As a FYI, the recent proposed Defense Dept budget zeroed out research for long range strike drones.
There are areas aircraft carriers can operate, and areas they should not go. This has been the case since 1941. Aircraft carriers are intended to project power against inferior land opponents or to secure the vast ocean areas.
The idea that one U.S. Navy carrier group, or even several of of them, can operate long in close proximity of a major land power like China or Russia is military suicide.
Time for the USAF to step up, and dominate from space.
While Obama and his Marxist Muslims fiddle the world burns
From the Report:
“Operating the carrier in the face of increasingly lethal and precise munitions will thus require the United States to expose a multi-billion dollar asset to high levels of risk in the event of a conflict,” the report says. “An adversary with A2/AD capabilities would likely launch a saturation attack against the carrier from a variety of platforms and directions. Such an attack would be difficult - if not impossible - to defend against.”
The United States “must re-examine the relevance of the carrier and its air wing and explore innovative options for future operations and force structure,” the report concludes. “If the United States is to maintain its military superiority well into the future, it cannot afford to do otherwise.”
Seems wide to plan for the next era of battlefield supremacy. We’ve been using Carriers for nearly a century. At some point the current concept becomes a horse and buggy scenario.
When will a fighting ship of the line be named the U.S.S. Barack Hussein Obama?

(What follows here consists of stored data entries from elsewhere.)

-- ==== Sys2Proof/Certificates/Slice0/Obligations.lean ====
section
/-!
DEFINITION. The statements for the provers. Each result is written from the rule it cites; the frames are those of
Sys2Proof/Safety.lean. A word "completes" where its meaning answers a next state with its own effect.
-/
namespace Sys2Proof.Claims

open Sys2Proof.Machine Sys2Proof.Safety

/-! ## What the rules compute -/

/-- R127: the destination and the value of an arithmetic word that no divisor stops. -/
def arith (t : Thread) : Instr → Option (Nat × Word)
  | .add d a b => some (d, BitVec.ofNat 64 ((gOf t a).toNat + (gOf t b).toNat))
  | .sub d a b => some (d, BitVec.ofInt 64 ((gOf t a).toNat - (gOf t b).toNat : Int))
  | .mul d a b => some (d, BitVec.ofNat 64 ((gOf t a).toNat * (gOf t b).toNat))
  | .mulh d a b => some (d, BitVec.ofInt 64 ((gOf t a).toInt * (gOf t b).toInt / (2 ^ 64 : Nat)))
  | .mulhu d a b => some (d, BitVec.ofNat 64 ((gOf t a).toNat * (gOf t b).toNat / 2 ^ 64))
  | .min d a b => some (d, if (gOf t a).toInt < (gOf t b).toInt then gOf t a else gOf t b)
  | .max d a b => some (d, if (gOf t a).toInt < (gOf t b).toInt then gOf t b else gOf t a)
  | .minu d a b => some (d, if (gOf t a).toNat < (gOf t b).toNat then gOf t a else gOf t b)
  | .maxu d a b => some (d, if (gOf t a).toNat < (gOf t b).toNat then gOf t b else gOf t a)
  | .sextw d a => some (d, BitVec.ofInt 64 ((gOf t a).setWidth 32).toInt)
  | .zextw d a => some (d, BitVec.ofNat 64 ((gOf t a).toNat % 2 ^ 32))
  | .popc d a => some (d, BitVec.ofNat 64 ((upFrom 0 64).filter fun i => (gOf t a).getLsbD i).length)
  | _ => none

/-- R127: the destination and the value of a logic word, a shift or a rotate; the count is b[5:0]. -/
def logic (t : Thread) : Instr → Option (Nat × Word)
  | .and d a b => some (d, gOf t a &&& gOf t b)
  | .or d a b => some (d, gOf t a ||| gOf t b)
  | .xor d a b => some (d, gOf t a ^^^ gOf t b)
  | .andn d a b => some (d, gOf t a &&& ~~~gOf t b)
  | .shl d a b => some (d, BitVec.ofNat 64 ((gOf t a).toNat * 2 ^ ((gOf t b).toNat % 64)))
  | .shr d a b => some (d, BitVec.ofNat 64 ((gOf t a).toNat / 2 ^ ((gOf t b).toNat % 64)))
  | .sar d a b => some (d, BitVec.ofInt 64 ((gOf t a).toInt / (2 ^ ((gOf t b).toNat % 64) : Nat)))
  | .rol d a b => some (d, (gOf t a).rotateLeft ((gOf t b).toNat % 64))
  | .ror d a b => some (d, (gOf t a).rotateRight ((gOf t b).toNat % 64))
  | _ => none

/-- R128, R131, R132, R135: the destination and the value of an immediate word, ADDPC and SEL. -/
def immediate (t : Thread) : Instr → Option (Nat × Word)
  | .addi d a imm => some (d, BitVec.ofInt 64 ((gOf t a).toInt + imm.toInt))
  | .andi d a imm => some (d, gOf t a &&& BitVec.ofInt 64 imm.toInt)
  | .ori d a imm => some (d, gOf t a ||| BitVec.ofInt 64 imm.toInt)
  | .xori d a imm => some (d, gOf t a ^^^ BitVec.ofInt 64 imm.toInt)
  | .shli d a n => some (d, BitVec.ofNat 64 ((gOf t a).toNat * 2 ^ n))
  | .shri d a n => some (d, BitVec.ofNat 64 ((gOf t a).toNat / 2 ^ n))
  | .sari d a n => some (d, BitVec.ofInt 64 ((gOf t a).toInt / (2 ^ n : Nat)))
  | .muli d a imm => some (d, BitVec.ofInt 64 ((gOf t a).toInt * imm.toInt))
  | .lui d imm => some (d, BitVec.ofInt 64 (imm.toInt * 4096))
  | .addpc d imm => some (d, t.c.pc + BitVec.ofInt 64 imm.toInt)
  | .sel d p a b => some (d, if (pOf t p).getLsbD 0 then gOf t a else gOf t b)
  | _ => none

/-- R130: the destination, the divisor and the value of a dividing word. -/
def divide (t : Thread) : Instr → Option (Nat × Word × Word)
  | .div d a b => some (d, gOf t b, if gOf t b = 0 then BitVec.allOnes 64 else BitVec.ofInt 64 ((gOf t a).toInt.tdiv (gOf t b).toInt))
  | .divu d a b => some (d, gOf t b, if gOf t b = 0 then BitVec.allOnes 64 else BitVec.ofNat 64 ((gOf t a).toNat / (gOf t b).toNat))
  | .rem d a b => some (d, gOf t b, if gOf t b = 0 then gOf t a else BitVec.ofInt 64 ((gOf t a).toInt.tmod (gOf t b).toInt))
  | .remu d a b => some (d, gOf t b, if gOf t b = 0 then gOf t a else BitVec.ofNat 64 ((gOf t a).toNat % (gOf t b).toNat))
  | _ => none

/-- R133, R134: the predicate and the value of a compare or of predicate logic. -/
def predicate (t : Thread) : Instr → Option (Nat × Word)
  | .cmpEq p a b => some (p, if gOf t a = gOf t b then BitVec.allOnes 64 else 0)
  | .cmpNe p a b => some (p, if gOf t a = gOf t b then 0 else BitVec.allOnes 64)
  | .cmpLt p a b => some (p, if (gOf t a).toInt < (gOf t b).toInt then BitVec.allOnes 64 else 0)
  | .cmpLe p a b => some (p, if (gOf t a).toInt ≤ (gOf t b).toInt then BitVec.allOnes 64 else 0)
  | .cmpLtu p a b => some (p, if (gOf t a).toNat < (gOf t b).toNat then BitVec.allOnes 64 else 0)
  | .cmpLeu p a b => some (p, if (gOf t a).toNat ≤ (gOf t b).toNat then BitVec.allOnes 64 else 0)
  | .cmpiEq p a imm => some (p, if (gOf t a).toInt = imm.toInt then BitVec.allOnes 64 else 0)
  | .cmpiNe p a imm => some (p, if (gOf t a).toInt = imm.toInt then 0 else BitVec.allOnes 64)
  | .cmpiLt p a imm => some (p, if (gOf t a).toInt < imm.toInt then BitVec.allOnes 64 else 0)
  | .cmpiLe p a imm => some (p, if (gOf t a).toInt ≤ imm.toInt then BitVec.allOnes 64 else 0)
  | .cmpiLtu p a imm => some (p, if (gOf t a).toNat < (BitVec.ofInt 64 imm.toInt).toNat then BitVec.allOnes 64 else 0)
  | .cmpiLeu p a imm => some (p, if (gOf t a).toNat ≤ (BitVec.ofInt 64 imm.toInt).toNat then BitVec.allOnes 64 else 0)
  | .pand d a b => some (d, pOf t a &&& pOf t b)
  | .por d a b => some (d, pOf t a ||| pOf t b)
  | .pxor d a b => some (d, pOf t a ^^^ pOf t b)
  | .pandn d a b => some (d, pOf t a &&& ~~~pOf t b)
  | .pnot d a => some (d, ~~~pOf t a)
  | _ => none

/-- A C word completes with `v` in g[d], the macro PC moved by `n`, and nothing else changed. -/
def WritesG (i : Instr) (n d : Nat) (v : Word) (s : State) : Prop :=
  ∃ t, exec i s = .next t ∧ GWritten d v s t ∧ PcBy n s t ∧ CFrame [d] [] [] s t

/-! ## Branches, local accesses, the system group -/

/-- R140: the address of a local access. -/
def accessAddr (t : Thread) (a size : Nat) (off : BitVec 8) : Nat :=
  ((gOf t a).toInt + off.toInt * size) % (2 ^ 64 : Nat) |>.toNat

/-- R140: the destination, address register, class, offset, size and signedness of a local load. -/
def load : Instr → Option (Nat × Nat × Nat × BitVec 8 × Nat × Bool)
  | .ldB d a c off => some (d, a, c, off, 1, true)
  | .ldH d a c off => some (d, a, c, off, 2, true)
  | .ldW d a c off => some (d, a, c, off, 4, true)
  | .ldD d a c off => some (d, a, c, off, 8, true)
  | .lduB d a c off => some (d, a, c, off, 1, false)
  | .lduH d a c off => some (d, a, c, off, 2, false)
  | .lduW d a c off => some (d, a, c, off, 4, false)
  | _ => none

/-- R140: the data register, address register, class, offset and size of a local store. -/
def store : Instr → Option (Nat × Nat × Nat × BitVec 8 × Nat)
  | .stB d a c off => some (d, a, c, off, 1)
  | .stH d a c off => some (d, a, c, off, 2)
  | .stW d a c off => some (d, a, c, off, 4)
  | .stD d a c off => some (d, a, c, off, 8)
  | _ => none

/-- R140: the bytes from an address lie in the scratchpad or in the stacked-bank allocation of the thread. -/
def Allocated (t : Thread) (a n : Nat) : Prop :=
  (t.sr.spbase.toNat ≤ a ∧ a + n ≤ t.sr.spbase.toNat + t.sr.spsize.toNat) ∨
  (t.sr.sbbase.toNat ≤ a ∧ a + n ≤ t.sr.sbbase.toNat + t.sr.sbsize.toNat)

/-- R140: the value a load gives its register. -/
def loadedValue (sgn : Bool) (size : Nat) (bs : List Byte) : Word :=
  if sgn then (BitVec.ofNat (8 * size) (leNat bs)).signExtend 64 else BitVec.ofNat 64 (leNat bs)

/-- No far request of the thread holds back a local access of a class (R142; the order of far and local accesses of a class). -/
def Free (t : Thread) (cls : Nat) : Prop := classHeld t cls = false

/-- The words of local memory that `n` bytes from an address touch are not poisoned. -/
def Clean (t : Tile) (a n : Nat) : Prop := ∀ x, a ≤ x → x < a + n → x / 8 * 8 ∉ t.poison

/-! ## System registers, queues, tokens and barriers -/

/-- R122, R482: the value of a system register that this chapter allots, as the thread at issue reads it. -/
def special (s : State) (x : Thread) : Nat → Option Word
  | 0x002 => some x.sr.args
  | 0x004 => some x.sr.spbase
  | 0x005 => some x.sr.spsize
  | 0x006 => some x.sr.sbbase
  | 0x007 => some x.sr.sbsize
  | 0x010 => some (BitVec.ofNat 64 (s.clock.halfNs / 2))
  | 0x011 => some (BitVec.ofNat 64 (s.clock.halfNs / 2 / (part s x.id.part).cfg.tickns))
  | 0x012 => some (BitVec.ofNat 64 (part s x.id.part).cfg.tickns)
  | 0x018 => some (BitVec.ofNat 64 (part s x.id.part).cfg.hentry)
  | 0x100 => some (BitVec.ofNat 64 x.id.pasid)
  | _ => none

/-- Every engine stream but those named, and the token FIFOs. -/
def StreamsBut (sts : List Nat) (x y : Thread) : Prop :=
  (∀ st, st ∉ sts → engOf y st = engOf x st) ∧ y.fifo = x.fifo ∧ y.rsv = x.rsv ∧ y.cwords = x.cwords

/-- The frame of a C word that works on its thread's streams or tokens: registers, engine work and everything outside. -/
def StreamFrame (s t : State) : Prop :=
  let x := thr s s.cur
  let y := thr t s.cur
  RegsKeep s t ∧ VKeep x y ∧ AccKeep x y ∧ KKeep [] x y ∧ SpecialKeep x y ∧ WorkKeep x y ∧ FreezeKeep x y ∧ FarKeep x y ∧ Outside s t

/-- R96, R97: an entry has been pushed to a queue, with the count at which it was pushed. -/
def Pushed (st off : Nat) (one : Bool) (cnt : Nat) (x y : Thread) : Prop :=
  engOf y st = { engOf x st with
    queue := (engOf x st).queue ++ [{ off := off, one := one, cnt := cnt, cmd := (engOf x st).next }]
    next := (engOf x st).next + 1 }

/-- R97, R98: a queue has room: fewer than 32 entries, counting those that left in this network cycle. -/
def Room (s : State) (st : Nat) : Prop :=
  let e := engOf (thr s s.cur) st
  e.queue.length + (if e.leftAt.1 = s.clock.now + 1 then e.leftAt.2 else 0) < 32

/-- R102: a queue of the thread is empty, and every word that it issued has retired. -/
def Idle (x : Thread) (st : Nat) : Prop :=
  (engOf x st).queue = [] ∧ (engOf x st).call = none ∧ ∀ w ∈ (engOf x st).words, w.retired = true

/-- R145: all that RETIRE waits for has ended. -/
def Ended (s : State) : Prop :=
  let x := thr s s.cur
  (∀ st, 1 ≤ st → st ≤ 6 → Idle x st) ∧ (∀ e ∈ x.gReady, e.2 ≤ s.clock.now) ∧ x.far = [] ∧ x.copies = [] ∧ x.nest = none ∧
  (x.mq.bound = none ∨ (x.mq.result = [] ∧ rowsUnderWay s s.cur = false)) ∧ sendsUnder s s.cur = false ∧
  runsOpen s s.cur = false ∧ allocQuiet s s.cur = true ∧ x.win.doing = [] ∧ x.win.list = []


/-- R101: how many bits of a mask are set below bit `b`. -/
def rank (mask b : Nat) : Nat := ((upFrom 0 b).filter fun i => mask.testBit i).length


/-! ## Far words -/

/-- R317-R321: the request that a far word makes, as its operands give it. -/
def request (t : Thread) : Instr → Option FarReq
  | .fldW d a c o nr => some { kind := 0, size := 4, va := (gOf t a).toNat, reg := d, nr := nr, cls := c, ord := o }
  | .fldD d a c o nr => some { kind := 0, size := 8, va := (gOf t a).toNat, reg := d, nr := nr, cls := c, ord := o }
  | .fstW d a c o => some { kind := 1, size := 4, va := (gOf t a).toNat, b := gOf t d, cls := c, ord := o }
  | .fstD d a c o => some { kind := 1, size := 8, va := (gOf t a).toNat, b := gOf t d, cls := c, ord := o }
  | .famoW d a c o .cas => some { kind := 2, size := 4, va := (gOf t a).toNat, op := .cas, b := gOf t (d / 2 * 2), c := gOf t (d / 2 * 2 + 1), reg := d / 2 * 2, cls := c, ord := o, failAcq := d % 2 = 1 }
  | .famoD d a c o .cas => some { kind := 2, size := 8, va := (gOf t a).toNat, op := .cas, b := gOf t (d / 2 * 2), c := gOf t (d / 2 * 2 + 1), reg := d / 2 * 2, cls := c, ord := o, failAcq := d % 2 = 1 }
  | .famoW d a c o op => some { kind := 2, size := 4, va := (gOf t a).toNat, op := op, b := gOf t d, reg := d, cls := c, ord := o }
  | .famoD d a c o op => some { kind := 2, size := 8, va := (gOf t a).toNat, op := op, b := gOf t d, reg := d, cls := c, ord := o }
  | _ => none

/-- The entry of a tile's translation cache that an address of the thread at issue meets. -/
def CacheHit (s : State) (va : Nat) (e : XEntry) : Prop :=
  (tile s (tileOf s.cur)).cache.find? (covering (thr s s.cur).id.pasid va) = some e ∧ e.refused = false

/-- What lets a far word issue: no acquire outstanding, fewer than 64 requests, no recording, and for a release every
request performed (12 R317, 14 R334, 24 R493). -/
def FarFree (s : State) (ord : Order) : Prop :=
  acquiring (thr s s.cur) = false ∧ (thr s s.cur).far.length < 64 ∧ (thr s s.cur).replay.mode = 0 ∧
  (releaseScope ord ≠ none → ∀ q ∈ (thr s s.cur).far, q.done = true)

/-- The frame of a far word: everything but its thread's requests, its C words in flight, and the caches of translations. -/
def FarFrame (s t : State) : Prop :=
  let x := thr s s.cur
  let y := thr t s.cur
  RegsKeep s t ∧ VKeep x y ∧ AccKeep x y ∧ KKeep [] x y ∧ SpecialKeep x y ∧ y.eng = x.eng ∧ y.fifo = x.fifo ∧ y.rsv = x.rsv ∧
  WorkKeep x y ∧ FreezeKeep x y ∧ y.arrivals = x.arrivals ∧ OtherThreads s t ∧ LocalKeep s t ∧ OuterKeep s t ∧ WorkUnits s t ∧
  Module s t ∧ ∀ n, (tile t n).arr = (tile s n).arr ∧ (tile t n).mons = (tile s n).mons

/-- The request as it stands after its word has issued. -/
def listed (s : State) (r : FarReq) : FarReq :=
  { r with pc := (thr s s.cur).c.pc, wid := (thr s s.cur).kn, nc := s.clock.now }

/-- R317: the operations of FAMO that the host link carries. -/
def carried : FOp → Bool
  | .add => true
  | .swap => true
  | .cas => true
  | _ => false

/-- R321: the value that a FAMO stores, from the old value and its operands, in `n` bits. -/
def stored (op : FOp) (n : Nat) (old b c : BitVec n) : BitVec n :=
  match op with
  | .add => old + b
  | .swap => b
  | .cas => if old = b then c else old
  | .band => old &&& b
  | .bor => old ||| b
  | .bxor => old ^^^ b
  | .min => if old.toInt < b.toInt then old else b
  | .max => if b.toInt < old.toInt then old else b

/-- A request of a thread to a home that nothing holds back: no request of the thread stands before it, and none of any thread
entered the channel before it. -/
def Foremost (s : State) (tid i : Nat) (r : FarReq) (h : Home) : Prop :=
  (thr s tid).far[i]? = some r ∧ occupied s tid = true ∧ r.done = false ∧ r.sent = false ∧ r.held = 0 ∧
  r.home = some h ∧ (r.size = 4 ∨ r.size = 8) ∧ (∀ e ∈ (thr s tid).far.take i, e.done = true) ∧
  ∀ u f, f ∈ (thr s u).far → f.done = true ∨ r.nc ≤ f.nc

/-- A place in host memory or in HBM. -/
def place (host : Bool) (a : Nat) : Home := if host then .host a else .hbm a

1. Aircraft carriers have never had unchallenged primacy. Never. That is why the Navy has SSNs, DDGs, and CGs, and why we still have overlapping capabilities with the USAF.
2. Most people on Earth live withing striking distance of a CVNs airgroup. Aircraft are still important in winning wars and the USAF cannot adequately support our interests from the land bases we have access to.
3. If we didn’t think that losing a CVN was a real possibility in a big war, we wouldn’t have so many of them.
4. In the hey day of carrier warfare, CVs could not just sail straight to Japan, even at the beginning of 1945. War against an able aggressor requires a series of strokes to before you can place your forces at the threshold of the final targets.
5. The best force mix is always moving target. Going forward, we may need a larger number of smaller CVs.
We continue to give or allow others to steal our technology everyday in the name of diversity and coexist, not to mention we subsidize most of the rest of the works military spending via our trade policy and globalization.
They better think about the Ohio class subs before they mess with our flattops, especially if Trump has the code.
Good morning, Tehran!!!
Anti-ship cruis missiles are another story.